According to Monzer Kahf, earlier scholars had thought of models including financing waqf land. This suggests that financing is an important aspect that the nazir (person or legal entity that holds a mandate to maintain and manage waqf property) should consider before managing and developing waqf assets. Nowadays, financing models are increasing in number, along with the emergence of Islamic financial institutions, thus allowing the nazir to cooperate with Islamic financial institutions in the financing of waqf land, or by raising funds from the public with the waqf model of money, stock waqf or collective charity waqf (Azha, Baharuddin, Salahuddin, & Afandi, 2013). Limited funds, or even the absence of funds, make the waqf land potentially unproductive. According to Ari and Koc (2021) one of the reasons why waqf nazir cannot produce waqf assets is the absence of funds. Until then it becomes important to know the models of financing waqf assets that can be used in producing waqf land. Then, from several existing financing models, we determine what kind of financing model is the most effective to be applied in empowering productive waqf land.

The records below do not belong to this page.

-- ==== Sys2Proof/Machine/Crc.lean ====
section
/-! DEFINITION. The Checksum Primitive: `CRC32C` (40_crc32c). The function is fixed, the circuit is not (R96). -/

namespace Sys2Proof.Machine

/-- One step of the inner loop of 40_crc32c R92: shift right by one, and XOR the reflected polynomial if bit 0 was
set. -/
def crcShift (c : BitVec 32) : BitVec 32 :=
  if c.getLsbD 0 then (c >>> 1) ^^^ Config.polyReflected else c >>> 1

/-- `k` steps of the inner loop. -/
def crcShifts : Nat → BitVec 32 → BitVec 32
  | 0, c => c
  | k + 1, c => crcShifts k (crcShift c)

/-- One byte: XOR it into bits 7:0, then eight steps (40_crc32c R92). -/
def crcByte (c : BitVec 32) (b : Byte) : BitVec 32 := crcShifts 8 (c ^^^ b.setWidth 32)

/-- `upd(c, s)`: the register after the loop over `s`, starting from `c` (40_crc32c R95). -/
def crcUpdate (c : BitVec 32) : List Byte → BitVec 32
  | [] => c
  | b :: bs => crcUpdate (crcByte c b) bs

/-- The CRC-32C of a byte sequence (40_crc32c R92). -/
def crc32c (s : List Byte) : BitVec 32 := crcUpdate Config.crcInit s ^^^ Config.crcXorOut

/-- `T[k]` of the byte-wise form: eight steps from `zext_32(k)` (40_crc32c R92). -/
def crcTable (k : Byte) : BitVec 32 := crcShifts 8 (k.setWidth 32)

/-- One step of the normal form: shift left by one, and XOR the polynomial if bit 31 was set (40_crc32c R93). -/
def crcNormalShift (r : BitVec 32) : BitVec 32 :=
  if r.getLsbD 31 then (r <<< 1) ^^^ Config.poly else r <<< 1

/-- `k` steps of the normal form. -/
def crcNormalShifts : Nat → BitVec 32 → BitVec 32
  | 0, r => r
  | k + 1, r => crcNormalShifts k (crcNormalShift r)

/-- The normal-form register after a byte sequence: each byte reversed into the top byte (40_crc32c R93). -/
def crcNormalUpdate (r : BitVec 32) : List Byte → BitVec 32
  | [] => r
  | b :: bs => crcNormalUpdate (crcNormalShifts 8 (r ^^^ (b.reverse.setWidth 32 <<< 24))) bs

/-- The normal-form statement of the same function (40_crc32c R93). -/
def crc32cNormal (s : List Byte) : BitVec 32 := (crcNormalUpdate Config.crcInit s).reverse ^^^ Config.crcXorOut

/-- `CRC32C` on `MEM`: reads the `len` bytes of the window, writes nothing, has no error (40_crc32c R90, R94). -/
def opCrc32c (p : Parameters) (m : Memory) (base len : Nat) : OpResult (BitVec 32) :=
  inWindow p ⟨base, len⟩ (withBytes m base len fun bs => .done (crc32c bs) m)

/-- `CRC32C` (40_crc32c R90): `rsp.crc`. -/
def execCrc32c (base len : Addr) (s : State) : Host.Outcome State Fault Refusal :=
  respond s .crc32c (opCrc32c s.cfg s.mem base.toNat len.toNat)

end Sys2Proof.Machine
end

The word “productive” in this paper refers to the transformation from natural waqf management to professional waqf management to improve and add to the benefits of waqf (Darus et al., 2017). According to Ambrose et al. (2015), “productive” is defined as an operating process to produce maximum goods and services with a minimum capital.

2. LITERATURE REVIEW

There are several definitions of financing given by several Islamic economic experts. According to Widiastuti et al. (2022), financing is the expenditure of all resources and the ability to develop the underlying capital of both material and human resources. Elnazer et al. (2021) defines financing as "cover costs for any project or economic process". Rohman et al. (2021) define waqf financing as the efforts expended by the nazir, whether in the form of thoughts or deeds, to obtain costs to cover the waqf investment projects, and that the financing of waqf assets is a way of making money by using the sources owned by the waqf or looking for external financial resources that can finance the process of developing waqf projects in accordance with the law and Maqāshid Sharia.

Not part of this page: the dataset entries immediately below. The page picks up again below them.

/-- 48_frame_context R182: the table of calls and states: the cells that are violations fail with
`FieldOrderViolation`, the others never do, and a call that succeeds leaves the writer in the state of its cell. -/
def Obligations.WriterOrderFollowsTheTable : Prop :=
  ∀ (s : State) (e : Encoder), s.encoder = some e → e.state = .bodyInProgress →
    (e.writer.state ≠ .writingFixed →
      (∀ v, runCall (.putFixed v) s = .next (s.setCallResult (some (.error .fieldOrderViolation))))
      ∧ (∀ b, runCall (.putBitmap b) s = .next (s.setCallResult (some (.error .fieldOrderViolation)))))
    ∧ (e.writer.state = .closed ∨ (e.writer.state = .writingFixed ∧ e.writer.cursor ≠ e.writer.bodyStart) →
      ∀ src, runCall (.putVarbytes src) s = .next (s.setCallResult (some (.error .fieldOrderViolation))))
    ∧ (∀ c t, (e.writer.state = .writingFixed ∧ ((∃ v, c = .putFixed v) ∨ ∃ b, c = .putBitmap b))
        ∨ ((e.writer.state = .bitmapWritten ∨ e.writer.state = .writingVariable
            ∨ (e.writer.state = .writingFixed ∧ e.writer.cursor = e.writer.bodyStart)) ∧ ∃ src, c = .putVarbytes src) →
      runCall c s = .next t → t.callResult ≠ some (.error .fieldOrderViolation))
    ∧ (∀ c t v, runCall c s = .next t → t.callResult = some (.ok v) → ∃ e', t.encoder = some e'
      ∧ ((∃ v, c = .putFixed v) → e'.writer.state = .writingFixed)
      ∧ ((∃ b, c = .putBitmap b) → e'.writer.state = .bitmapWritten)
      ∧ ((∃ src, c = .putVarbytes src) → e'.writer.state = .writingVariable))

/-- 48_frame_context R181, R183, R196: an encoder or a decoder made over a buffer inside `MEM` is in Created over it, the
writer in WritingFixed at its start, and making it writes nothing; a buffer that does not end at an address of 64 bits is
`Overflow` (10_state R23, R184). That calls named `openEncoder` and `openDecoder` make them and check this is the model's
choice (logs 14, 26). R185: `begin` reserves the header with the core's magic and a zero length, writes the extension
region if flagged, and exposes a Body Writer on the rest; it needs its whole space before it writes anything. The encoder's
record is the header reserved (log 25). -/
def Obligations.BeginReservesHeaderAndExtension : Prop :=
  (∀ (s : State) (base cap : Addr), base.toNat + cap.toNat ≤ s.cfg.memSize.val →
    (base.toNat + cap.toNat < 2 ^ 64 →
      ∃ t e, runCall (.openEncoder base cap) s = .next t ∧ t.callResult = some (.ok .unit) ∧ t.encoder = some e
        ∧ e.state = .created ∧ e.base = base.toNat ∧ e.cap = cap.toNat
        ∧ e.writer.state = .writingFixed ∧ e.writer.cursor = e.writer.bodyStart
        ∧ e.writer.limit = base.toNat + cap.toNat ∧ t.mem = s.mem ∧ OnlyEncoder s t)
    ∧ (base.toNat + cap.toNat < 2 ^ 64 →
      ∃ t d, runCall (.openDecoder base cap) s = .next t ∧ t = (s.setDecoder (some d)).setCallResult (some (.ok .unit))
        ∧ d.state = .created ∧ d.base = base.toNat ∧ d.len = cap.toNat)
    ∧ (2 ^ 64 ≤ base.toNat + cap.toNat →
      runCall (.openEncoder base cap) s = .next (s.setCallResult (some (.error .overflow)))
      ∧ runCall (.openDecoder base cap) s = .next (s.setCallResult (some (.error .overflow)))))
  ∧ ∀ (s : State) (e : Encoder) (h : FrameHeader) (ext : List Byte) (extSize : Nat), s.encoder = some e →
    extSize = (if h.flags.getLsbD 0 then varintLen ext.length + ext.length else 0) →
    (e.state ≠ .created →
      runCall (.beginFrame h ext) s = .next (s.setCallResult (some (.error .invalidState))))
    ∧ (e.state = .created → e.cap < 14 + extSize →
      runCall (.beginFrame h ext) s = .next (s.setCallResult (some (.error .bufferTooSmall))))
    ∧ (e.state = .created → 14 + extSize ≤ e.cap → e.base + e.cap ≤ s.cfg.memSize.val →
      ∃ t, runCall (.beginFrame h ext) s = .next t ∧ t.callResult = some (.ok .unit)
        ∧ t.encoder = some { e with
            state := .bodyInProgress
            header := { h with magic := s.cfg.magic, bodyLen := 0 }
            extSize := extSize
            writer := ⟨.writingFixed, e.base + 14 + extSize, e.base + 14 + extSize, e.base + e.cap⟩ }
        ∧ HoldsBytes t.mem e.base (headerBytes { h with magic := s.cfg.magic, bodyLen := 0 })
        ∧ (h.flags.getLsbD 0 = true →
          HoldsBytes t.mem (e.base + 14) (varintBytes (BitVec.ofNat 64 ext.length) ++ ext))
        ∧ SameOutside ⟨e.base, 14 + extSize⟩ s.mem t.mem ∧ OnlyEncoder s t)

/-- 48_frame_context R186, R188: `put_<fixed-type>` and `put_bitmap` write the value's bytes at the cursor and advance
it by their width, or fail with `BufferTooSmall`. -/
def Obligations.PutFixedAndBitmapWriteAtTheCursor : Prop :=
  ∀ (s : State) (e : Encoder), s.encoder = some e → e.state = .bodyInProgress → e.writer.state = .writingFixed →
    (∀ v, e.writer.limit - e.writer.cursor < v.type.width →
      runCall (.putFixed v) s = .next (s.setCallResult (some (.error .bufferTooSmall))))
    ∧ (∀ v, v.type.width ≤ e.writer.limit - e.writer.cursor →
      ∃ t, runCall (.putFixed v) s = .next t ∧ t.callResult = some (.ok .unit)
        ∧ t.encoder = some { e with writer := { e.writer with cursor := e.writer.cursor + v.type.width } }
        ∧ HoldsBytes t.mem e.writer.cursor
          (leBytes v.type.width (v.int % 2 ^ (8 * v.type.width)).toNat)
        ∧ SameOutside ⟨e.writer.cursor, v.type.width⟩ s.mem t.mem ∧ OnlyEncoder s t)
    ∧ (∀ b, e.writer.limit - e.writer.cursor < b.width.bytes →
      runCall (.putBitmap b) s = .next (s.setCallResult (some (.error .bufferTooSmall))))
    ∧ (∀ b, b.width.bytes ≤ e.writer.limit - e.writer.cursor →
      ∃ t, runCall (.putBitmap b) s = .next t ∧ t.callResult = some (.ok .unit)
        ∧ t.encoder = some { e with
            writer := { e.writer with state := .bitmapWritten, cursor := e.writer.cursor + b.width.bytes } }
        ∧ HoldsBytes t.mem e.writer.cursor (leBytes b.width.bytes b.value)
        ∧ SameOutside ⟨e.writer.cursor, b.width.bytes⟩ s.mem t.mem ∧ OnlyEncoder s t)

2.1. Provisions in Waqf Financing

As an instrument of economic empowerment typical of Islam, the financing of waqf assets has provisions that are inseparable from the main principles of muamalat.

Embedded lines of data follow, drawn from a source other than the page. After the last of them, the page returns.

/-- `header()` over exactly a frame returns its header (48_frame_context R197). -/
theorem HoldsFrame.runCall_readHeader (hd : s.decoder = some d) (hf : HoldsFrame s.cfg s.mem d.base h extSize rest)
    (hs : d.state = .created) (hlen : d.len = 14 + rest.length + 4) :
    ∃ view, runCall .readHeader s
      = .next ((s.setDecoder (some (d.withHeader h extSize))).setCallResult (some (.ok (.header h view)))) := by
  have hrest := hf.length
  have hin : d.base + d.len ≤ s.cfg.memSize.val := hlen ▸ hf.inside
  obtain ⟨hheader, -⟩ := holdsBytes_append_iff.1 hf.span
  have hdes : opHdrDes s.cfg s.mem d.base d.len = .done (h, 14) s.mem :=
    opHdrDes_eq_done.2 ⟨hin, by omega, rfl, rfl, hf.magic, hf.version, _, headerBytes_length h, hheader,
      (headerOf_headerBytes h).symm⟩
  cases hflag : extFlag h with
  | false =>
    obtain rfl := hf.unflagged hflag
    exact ⟨_, onDecoder_of_done hd ((readHeader_of_unflagged hs hdes hflag).trans (checkLength_of_fits (by omega)))⟩
  | true =>
    obtain ⟨vs, hv, rfl, hvs⟩ := hf.flagged hflag
    exact ⟨_, onDecoder_of_done hd (readHeader_of_flagged_fits hs hdes hflag hin hv (by omega) hvs (by omega))⟩

/-- `verify_crc32c()` accepts the frame's trailer (48_frame_context R199). -/
theorem HoldsFrame.runCall_verifyCrc32c (hd : s.decoder = some d) (hf : HoldsFrame s.cfg s.mem d.base h extSize rest)
    (hs : d.state = .headerRead) (hext : d.extSize = extSize) (hbody : d.bodyLen = h.bodyLen.toNat) :
    runCall .verifyCrc32c s
      = .next ((s.setDecoder (some { d with state := .checksumVerified })).setCallResult (some (.ok .unit))) := by
  have hlen : (headerBytes h ++ rest).length = 14 + rest.length := by rw [List.length_append, headerBytes_length]
  have hrest := hf.length
  have hin := hf.inside
  have htrailer := hf.trailer
  rw [← hlen] at htrailer
  obtain ⟨-, hverify⟩ := verifyComparesChecksumAndTrailer s d _ _ hd
  obtain ⟨hmatch, -⟩ := hverify hs (by omega) (leBytes_length 4 _) (by omega) hf.span htrailer
  exact hmatch rfl

/-- A decoder made over exactly a frame goes through all its calls and stands at the body (48_frame_context R196 to
R200). -/
theorem HoldsFrame.decodes {base n : Nat} (hf : HoldsFrame s.cfg s.mem base h extSize rest)
    (hn : n = 14 + rest.length + 4) (hrep : base + n < 2 ^ 64) :
    ∃ t1 t2 t3 t4 view d, runCall (.openDecoder (BitVec.ofNat 64 base) (BitVec.ofNat 64 n)) s = .next t1
      ∧ (∃ d1, t1.decoder = some d1 ∧ d1.state = .created ∧ d1.base = base ∧ d1.len = n)
      ∧ runCall .readHeader t1 = .next t2 ∧ t2.callResult = some (.ok (.header h view))
      ∧ runCall .verifyCrc32c t2 = .next t3 ∧ t3.callResult = some (.ok .unit)
      ∧ runCall .openBody t3 = .next t4 ∧ t4.callResult = some (.ok .unit)
      ∧ t4.decoder = some d ∧ d.reader.bodyStart = base + 14 + extSize
      ∧ d.reader.bodyEnd = base + 14 + extSize + h.bodyLen.toNat ∧ t4.mem = s.mem := by
  have hbase : (BitVec.ofNat 64 base).toNat = base := Nat.mod_eq_of_lt (by omega)
  have hcount : (BitVec.ofNat 64 n).toNat = n := Nat.mod_eq_of_lt (by omega)
  have hin := hf.inside
  have hopen := runCall_openDecoder_of_lt (s := s) (base := BitVec.ofNat 64 base) (len := BitVec.ofNat 64 n)
    (by rw [hbase, hcount]; omega) (by rw [hbase, hcount]; omega)
  rw [hbase, hcount] at hopen
  obtain ⟨view, hread⟩ := HoldsFrame.runCall_readHeader (d := newDecoder base n)
    (s := (s.setDecoder (some (newDecoder base n))).setCallResult (some (.ok .unit))) rfl hf rfl hn
  refine ⟨_, _, _, _, view, _, hopen, ⟨_, rfl, rfl, rfl, rfl⟩, hread, rfl, runCall_verifyCrc32c rfl hf rfl rfl rfl, rfl,
    runCall_openBody_of_verified rfl rfl, rfl, rfl, rfl, rfl, ?_⟩
  simp only [State.setCallResult_mem, State.setDecoder_mem]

First, it is forbidden to finance forbidden assets or projects, even if the proceeds or profits are distributed for the common benefit or the benefit of certain groups. Second, it is forbidden to finance investment projects with illicit money or wealth, such as the proceeds from the sale of liquor and drugs. Third, financing realizes primary, secondary and tertiary benefits. Financing waqf assets must be subject to Sharia provisions because the purpose of financing is not only limited to making a profit, but the profits obtained must be under Sharia guidance (Darus et al., 2017; Mahat et al., 2015).

3. WAQF LAND FINANCING MODELS

Financing models in waqf have been a concern for Fuqahas for a long time. Fuqahas' opinions on the models of waqf financing can be found in their book of fiqh or their fatwas. Al-Wansharisy explains in his book that Maliki's sect allowed the al-Musāqāt contract in the waqf. The author of the book of al-'Atabiyah fi al-Fiqh al-Maliki, states: "If waqf is allowed by renting it out or by contract al-muzāra'ah, or akad al-musāqāt, then the contract is valid and can be perfectly owned" (Azha et al., 2013; Dewi, Manochin, & Belal, 2021). Several models of waqf financing practiced by earlier scholars include the addition of old waqf with new waqf, al-Iqtirādh (borrowing), Ibdāl and istibdāl (exchange), Hukr (long-term rent with large advance payer lump sum), al-Ijāratain (rental with two payments). The waqf land financing model, when drawn, is inseparable from the three principles of Islamic financing, namely the principle of profit sharing/risk (mushārakah), the principle of buying and selling (ba'i), and the principle of renting (ijārah) (Roshayani Arshad, Noor, & Yahya, 2015; Michalopoulos et al., 2016).

From these three principles, several financing models emerge that can be applied in waqf land financing. These are explained in the subsections below.

3.1. Murābahah

Murābahah is a sale and purchase agreement between a financial institution and a customer of a certain type of goods at a mutually agreed price. The financial institution will hold the required goods and sell them to the customer at the agreed price after adding the agreed profit (Ghlamallah, Alexakis, Dowling, & Piepenbrink, 2021).

To finance productive waqf land, the nazir can enter into murābahah contracts with financial institutions or banks for the purchase of agricultural equipment or materials needed, such as the purchase of tractors, fertilizers, and plant seeds. Upon the purchase of the goods, the nazir pays the price of the goods to the bank in instalments with the income from the development of the waqf property (Alshater, Saba, Supriani, & Rabbani, 2022).

3.2. Istishnā'

Istishnā' is an order given to a company to produce certain goods or commodities for buyers or bookers. According to the Fatwa of the National Shari'a Council, Istishna' is "a sale and purchase agreement in the form of an order for the manufacture of certain goods with certain criteria and conditions agreed between the booker (buyer, mustashni') and the seller (maker, shani')" (Koşun & Turan, 2020).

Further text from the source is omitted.